Simple Analyses without Domain Correlation

mean function을 domain correlation없이 estimate한다고 하자. 즉, 특정 1개의 point에서 mean과 variance를 계산하는 것이다. 그런데 continuous domain에서 사실 같은 $x(t)$에 대해 multiple obsevation이 나올 수 없다. 약간의 discretize라고 할 수 있다.

해당 domain point에서 observation이 많으면 어느 정도 smooth하게 mean function을 구할 수 있다. 하지만 반대의 경우 좋은 estimation이 어렵다.

그래서 우리는 주위의 다른 domain data point도 사용하는게 좋지 않을까 라는 생각을 할 수 있다.

Simple Analyses with Domain Correlation

Moving average
- time window(특정 구간)를 설정하고 평균
- 급격하게 변화하는 구간은 잘 안 맞을 수도 있다.
- time window에 따라 변화
  - window가 커질수록 smooth해진다.

$$MA(x) = \frac{1}{N} \sum_{x \in W} y_i$$

그런데 모든 data point에 동일한 가중치를 주는게 다르게 주면 어떨까? 예를 들면,

Squared Exponential
- $L$이 커지면 window가 커지는 역할
- 위에서 window 크기처럼 $L$을 적절히 선택해야한다.

$$k(x,x_i;L) = exp(-\frac{|x-x_i|^2}{L^2})$$

위처럼 domain correlation을 다르게 생각하고 거리에 따라 가중치를 다르게 주는 것이다. 가까울수록 큰 가중치!

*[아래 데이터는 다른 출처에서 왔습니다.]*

/-! ### Reads -/

/-- READ and READ4 put the cursor at the target and enter READ, after the dummy requirement of the configuration, which the spec
sets to none; nothing else changes. A 3-byte address is extended by the bank, a 4-byte one is not, and both are reduced modulo
the capacity (R190, R191, R133, R134, R111; decisions D8, D10, D21). -/
def Obligations.PlainReadsEnterRead : Prop :=
  ∀ (s : State) (v3 : BitVec 24) (v4 : BitVec 32),
    let cap := s.part.sectorSize * s.part.sectorCount
    let after (op : Op) (cur : Nat) : State :=
      if s.config.dummyUnits op s.dev.vcfg s.part = 0 then { s with dev := { s.dev with cur := cur, seq := .read } }
      else { s with dev := { s.dev with
        cur := cur, seq := .dummyWait, dummyCount := 0, dummyTarget := s.config.dummyUnits op s.dev.vcfg s.part } }
    exec (.read (.a3 v3)) s = .next (after .read ((v3.toNat + s.config.bankSize * (s.dev.ear &&& s.config.bankMask).toNat) % cap * 8)) ∧
    (∀ i ∈ [Instr.read (.a4 v4), Instr.read4 v4], exec i s = .next (after i.op (v4.toNat % cap * 8))) ∧
    (s.config.dummyCycles = Config.spec.dummyCycles →
      ∀ op ∈ [Op.read, .read4], ∀ cur, after op cur = { s with dev := { s.dev with cur := cur, seq := .read } })

/-- The fast, dual-output and quad-output reads put the cursor at the target and wait for the dummy requirement of the
configuration, which the spec sets to `S.vcfg[7:4]` units on `V_NVCFG` and 8 otherwise; with none they enter READ at once (R192
to R197, R134, R111; decisions D8, D10, D21). -/
def Obligations.OutputReadsWaitForTheDummyUnits : Prop :=
  ∀ (s : State) (v3 : BitVec 24) (v4 : BitVec 32),
    let cap := s.part.sectorSize * s.part.sectorCount
    let after (op : Op) (cur : Nat) : State :=
      if s.config.dummyUnits op s.dev.vcfg s.part = 0 then { s with dev := { s.dev with cur := cur, seq := .read } }
      else { s with dev := { s.dev with
        cur := cur, seq := .dummyWait, dummyCount := 0, dummyTarget := s.config.dummyUnits op s.dev.vcfg s.part } }
    (∀ i ∈ [Instr.fastRead (.a3 v3), Instr.dor (.a3 v3), Instr.qor (.a3 v3)],
      exec i s = .next (after i.op ((v3.toNat + s.config.bankSize * (s.dev.ear &&& s.config.bankMask).toNat) % cap * 8))) ∧
    (∀ i ∈ [Instr.fastRead (.a4 v4), Instr.dor (.a4 v4), Instr.qor (.a4 v4), Instr.fastRead4 v4, Instr.dor4 v4, Instr.qor4 v4],
      exec i s = .next (after i.op (v4.toNat % cap * 8))) ∧
    (s.config.dummyCycles = Config.spec.dummyCycles → ∀ op ∈ [Op.fastRead, .fastRead4, .dor, .dor4, .qor, .qor4],
      s.config.dummyUnits op s.dev.vcfg s.part = if s.part.variant = .nvcfg then s.dev.vcfg.toNat / 16 else 8)

/-- The dual and quad I/O reads ignore their mode/dummy bytes, put the cursor at the target and enter READ, after the dummy
requirement of the configuration, which the spec sets to none (R198 to R201, R101, R111; decisions D8, D10, D20, D21). -/
def Obligations.IoReadsEnterRead : Prop :=
  ∀ (s : State) (v3 : BitVec 24) (v4 : BitVec 32) (mode : List Byte),
    let cap := s.part.sectorSize * s.part.sectorCount
    let after (op : Op) (cur : Nat) : State :=
      if s.config.dummyUnits op s.dev.vcfg s.part = 0 then { s with dev := { s.dev with cur := cur, seq := .read } }
      else { s with dev := { s.dev with
        cur := cur, seq := .dummyWait, dummyCount := 0, dummyTarget := s.config.dummyUnits op s.dev.vcfg s.part } }
    (∀ i ∈ [Instr.dior (.a3 v3) mode, Instr.qior (.a3 v3) mode],
      exec i s = .next (after i.op ((v3.toNat + s.config.bankSize * (s.dev.ear &&& s.config.bankMask).toNat) % cap * 8))) ∧
    (∀ i ∈ [Instr.dior (.a4 v4) mode, Instr.qior (.a4 v4) mode, Instr.dior4 v4 mode, Instr.qior4 v4 mode],
      exec i s = .next (after i.op (v4.toNat % cap * 8))) ∧
    (s.config.dummyCycles = Config.spec.dummyCycles →
      ∀ op ∈ [Op.dior, .dior4, .qior, .qior4], ∀ cur, after op cur = { s with dev := { s.dev with cur := cur, seq := .read } })

/-- A unit in READ: `rx` is the `w` bits of the byte at the cursor, most significant first, and the cursor advances by `w`,
wrapping at the capacity; nothing else changes (R246; the bit order is decision D5). -/
def Obligations.ReadUnitSendsTheBitsAtTheCursor : Prop :=
  ∀ (s : State) (tx w : Nat) (rest : List Event), s.dev.seq = .read → s.Waiting (.transfer tx w) rest → ValidUnit tx w →
    s.dev.cur % w = 0 → s.dev.cur < s.part.capBits →
    ∃ v : Byte, v.toNat = (s.memRead (s.dev.cur / 8)).toNat / 2 ^ (8 - s.dev.cur % 8 - w) % 2 ^ w ∧
      step s = .next { s with
        inputs := rest, out := { Output.empty with rx := some v }
        dev := { s.dev with cur := (s.dev.cur + w) % (s.part.cap * 8) } }

/-- Byte-wide units in READ send consecutive bytes of storage for as long as they come, whatever they carry, continuing at byte 0
after the last (R246, R137). -/
def Obligations.ReadStreamsConsecutiveBytes : Prop :=
  ∀ (u : Nat) (us : List Nat) (s : State) (rest : List Event), s.Inv → s.dev.seq = .read → s.dev.cur % 8 = 0 →
    (∀ x ∈ u :: us, x < 256) → s.inputs = (u :: us).map (fun x => Event.transfer x 8) ++ rest →
    Host.Core.run Sys2Proof.core (us.length + 1) s = .next { s with
      inputs := rest
      out := { Output.empty with rx := some (s.memRead ((s.dev.cur / 8 + us.length) % s.part.cap)) }
      dev := { s.dev with cur := (s.dev.cur + 8 * (us.length + 1)) % s.part.capBits } }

$$MA(x) = \frac{1}{\sum_{x_i \in D} k(x,x_i)}\sum_{x_i \in D} k(x,x_i) y_i$$

Random Process

Random process(=Stochastic process)
- An infinite indexed collection of random variables ${ X(w,t) , t \in T }$
  - index paramter : $t$ (time, space…)
- A function $X(t,\omega), t \in T ;\text{and}; \omega \in \Omega$
  - outcome : $\omega$
  - Fixed $t \rightarrow X(t,\omega)$ is a random variable over $\Omega$
  - Fixed $\omega \rightarrow X(t,\omega)$ is a deterministic function of $t$ ; sample function

Gaussian Process

GP는 Random Process의 한 종류
For any set S, a GP on S is a set of random variable ($z_t : t \in S$) such that vector $[z_{t_1}, z_{t_2},…,z_{t_n}]$ is multivariate gaussian

$$P(T) = N(0, (\beta I_N)^{-1} + K) \ K_{nm} = k(x_n, x_m) = \theta_0 \exp(-\frac{\theta_1}{2}||x_n - x_m||^2) + \theta_2 + \theta_3 x_n^T x_m$$

Derivation of Gaussian Process

일단 linear regression으로 접근하고 GP에 대해 알아본다.

gaussian process regression : a nonparametric bayesian regression method using the properties of Gaussian processes

Mapping Functions

non-linearly separable data set이 있다고 가정하자. 이를 위해 basis space를 증가시키면 될 것이다. mapping function $\phi$를 통해 확장시킨다.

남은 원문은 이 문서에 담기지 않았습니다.